Abstract:
Rift Valley fever (RVF) is a peracute or acute disease of domestic ruminants and humans in sub-Saharan Africa, caused by a mosquito-borne virus. It is a high priority pathogen because of its potential to cause severe economic harm to the livestock industry and to cause life threatening haemorrhagic disease in humans. The disease was first recorded in southern Africa when a large epidemic occurred in the South Africa in 1950, and the first recorded outbreak in Namibia was in 1957. Since then, occasional large epidemics have occurred in southern Africa, with long interepidemic periods. The epidemiology of RVF is complex and many questions regarding the movements of the virus and its survival during the interepidemic period remain unanswered.
The aim of this study was to compile a comprehensive description of the history of RVF in Namibia and to describe its epidemiological characteristics. This was accomplished using information available in the scientific literature, annual reports, disease reports and reports to the OIE. The geographical location and temporal occurrence of each outbreak was recorded as accurately as allowed by available records. Also recorded were suspected RVF outbreaks, defined as those outbreaks in which samples were not collected for laboratory analysis or RVF was not confirmed on submitted samples but where the clinical picture was suggestive of the disease. Serological surveys done in humans and animals were also included in the study.
The collected data were analysed descriptively, by risk mapping and by cluster analysis. The relatively low number of recorded outbreaks and the poor spatial resolution of much of the data prevented more detailed multivariable analysis. Maps were produced to show the districts affected for the outbreaks with no coordinates and the exact location of the outbreaks which had coordinates. This was then followed by a detailed description of each outbreak showing the species affected and the mortalities caused.
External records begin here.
-- ==== Sys2Proof/Laws/KeepStore.lean ====
section
/-!
SUPPORT. What the Sketchbook, housekeeping, resets, Burnish and power keep (Laws/Frame.lean): one lemma for each operation and each meaning.
-/
namespace Sys2Proof.Laws
open Sys2Proof.Machine Sys2Proof.Safety

/-! Sketchbook. -/

theorem same_updBook {s0 : State} {s : State} {f : Sketchbook → Sketchbook} (hs : Same s0 s) :
    Same s0 (updBook s f) := by
  unfold updBook
  try dsimp only
  repeat' first
    | with_reducible assumption
    | with_reducible refine Same.ite ?_ ?_
    | with_reducible fail_if_no_progress refine Same.of ?_ rfl rfl rfl rfl rfl rfl rfl rfl rfl rfl rfl rfl rfl rfl rfl rfl rfl

theorem keeps_updBook {s0 : State} {s : State} {f : Sketchbook → Sketchbook} (hs : Keeps s0 s) :
    Keeps s0 (updBook s f) := hs.after (same_updBook (Same.refl _))

theorem same_queueEvent {s0 : State} {e : LogEntry} {s : State} (hs : Same s0 s) :
    Same s0 (queueEvent e s) := by
  unfold queueEvent
  try dsimp only
  repeat' first
    | with_reducible assumption
    | with_reducible refine Same.ite ?_ ?_
    | with_reducible refine same_setAttn ?_
    | with_reducible fail_if_no_progress refine Same.of ?_ rfl rfl rfl rfl rfl rfl rfl rfl rfl rfl rfl rfl rfl rfl rfl rfl rfl

theorem same_eventFreed {s0 : State} {s : State} (hs : Same s0 s) :
    Same s0 (eventFreed s) := by
  unfold eventFreed
  try dsimp only
  repeat' first
    | with_reducible assumption
    | with_reducible refine Same.ite ?_ ?_
    | with_reducible refine same_parCount ?_
    | with_reducible refine same_record ?_
    | with_reducible fail_if_no_progress refine Same.of ?_ rfl rfl rfl rfl rfl rfl rfl rfl rfl rfl rfl rfl rfl rfl rfl rfl rfl

theorem keeps_eventFreed {s0 : State} {s : State} (hs : Keeps s0 s) :
    Keeps s0 (eventFreed s) := hs.after (same_eventFreed (Same.refl _))

theorem same_mirrorTake {s0 : State} {e : LogEntry} {s : State} (hs : Same s0 s) :
    Same s0 (mirrorTake e s) := by
  unfold mirrorTake
  try dsimp only
  repeat' first
    | with_reducible assumption
    | with_reducible refine Same.ite ?_ ?_
    | with_reducible refine same_parCount ?_
    | with_reducible refine same_lpIssue ?_
    | with_reducible refine same_updBook ?_

theorem keeps_mirrorLand {s0 : State} {s : State} (hs : Keeps s0 s) :
    Keeps s0 (mirrorLand s) := by
  unfold mirrorLand
  try dsimp only
  repeat' first
    | with_reducible assumption
    | with_reducible refine Keeps.ite ?_ ?_
    | with_reducible refine keeps_storeRange ?_
    | with_reducible refine keeps_updBook ?_
    | with_reducible fail_if_no_progress refine Keeps.of ?_ rfl rfl rfl rfl rfl rfl rfl rfl rfl rfl rfl rfl rfl rfl rfl rfl rfl
    | split

theorem same_storeEntry {s0 : State} {e : LogEntry} {s : State} (hs : Same s0 s) :
    Same s0 (storeEntry e s) := by
  unfold storeEntry
  try dsimp only
  repeat' first
    | with_reducible assumption
    | with_reducible refine Same.ite ?_ ?_
    | with_reducible refine same_freshWords ?_
    | with_reducible refine same_updBook ?_

theorem same_assignEntry {s0 : State} {ev : Event} {s : State} (hs : Same s0 s) :
    Same s0 (assignEntry ev s) := by
  unfold assignEntry
  try dsimp only
  repeat' first
    | with_reducible assumption
    | with_reducible refine Same.ite ?_ ?_
    | with_reducible refine same_parCount ?_
    | with_reducible refine same_updBook ?_
    | with_reducible refine same_queueEvent ?_
    | with_reducible refine same_mirrorTake ?_
    | with_reducible refine same_storeEntry ?_

theorem same_answerMark {s0 : State} {ev : Event} {q : Nat} {s : State} (hs : Same s0 s) :
    Same s0 (answerMark ev q s) := by
  unfold answerMark
  try dsimp only
  repeat' first
    | with_reducible assumption
    | with_reducible refine Same.ite ?_ ?_
    | with_reducible refine same_completeTag ?_
    | with_reducible refine same_updBook ?_
    | with_reducible fail_if_no_progress refine Same.of ?_ rfl rfl rfl rfl rfl rfl rfl rfl rfl rfl rfl rfl rfl rfl rfl rfl rfl
    | split

theorem same_writeEntry {s0 : State} {ev : Event} {s : State} (hs : Same s0 s) :
    Same s0 (writeEntry ev s) := by
  unfold writeEntry
  try dsimp only
  repeat' first
    | with_reducible assumption
    | with_reducible refine Same.ite ?_ ?_
    | with_reducible refine same_updBook ?_
    | with_reducible refine same_assignEntry ?_
    | with_reducible refine same_answerMark ?_

theorem same_execSketchbookWrite {s0 : State} {s : State} (hs : Same s0 s) :
    ∃ v0, execSketchbookWrite s = .next v0 ∧ Same s0 v0 := by
  refine ⟨_, rfl, ?_⟩
  try dsimp only
  repeat' first
    | with_reducible assumption
    | with_reducible refine Same.ite ?_ ?_
    | with_reducible refine same_updBook ?_
    | with_reducible refine same_writeEntry ?_
    | with_reducible fail_if_no_progress refine Same.of ?_ rfl rfl rfl rfl rfl rfl rfl rfl rfl rfl rfl rfl rfl rfl rfl rfl rfl
    | split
Risk mapping was done to identify areas of the country which are at high risk of having outbreaks. A quarter degree square grid was used to show the cumulative number of confirmed outbreaks occurring from 1957 to 2011. The accuracy of this was, however, limited due to the poor spatial resolution of data prior to 1986, which recorded only the district(s) affected. The risk map was visually compared with maps of sheep and cattle density and rainfall.
A space-time permutation model, using case-only data, was used to detect space-time clusters with high rates, using SaTScan software on all the confirmed outbreaks with GPS coordinates. The objective was to detect areas of significantly high rates of RVF in Namibia, testing whether the outbreaks were randomly distributed over space and time. Space time permutation requires the use of precise geographic coordinates; therefore the only confirmed outbreaks that could be used for this analysis were those occurring during 2010 and the 2011.
A total of six years had outbreaks of RVF in Namibia, the major outbreaks occurring in 1957, 1974, 1984, 2010 and 2011. Rift Valley fever was confirmed in the Karas, Hardap, Khomas, Erongo, Otjozondjupa, Omaheke and Oshikoto regions, with suspected outbreaks occurring in the Kavango and Caprivi regions. SaTScan analysis showed that there were two statistically significant outbreak clusters observed, one in the Hardap region in 2010 and the other in the Oshikoto region in 2011. The south-eastern part of the country was shown to be predisposed to RVF outbreaks; this correlated with sheep population density. The southern part of Namibia receives less rainfall and is hotter than the north, with colder winters, factors which may reduce vector and virus survival and therefore limit continuous viral circulation. This likely renders livestock highly susceptible to infection and if there is an introduction of the virus a severe epidemic may occur. In the Northern Communal Areas and adjacent Etosha National Park the positive serological results in humans and wildlife show that there is continuous or intermittent low level circulation of the virus. This could be leading to high levels of herd immunity and hence no confirmed outbreaks recorded in these areas to date. Nevertheless, all suspected cases should be tested for RVF to avoid misdiagnosis and under-reporting of cases.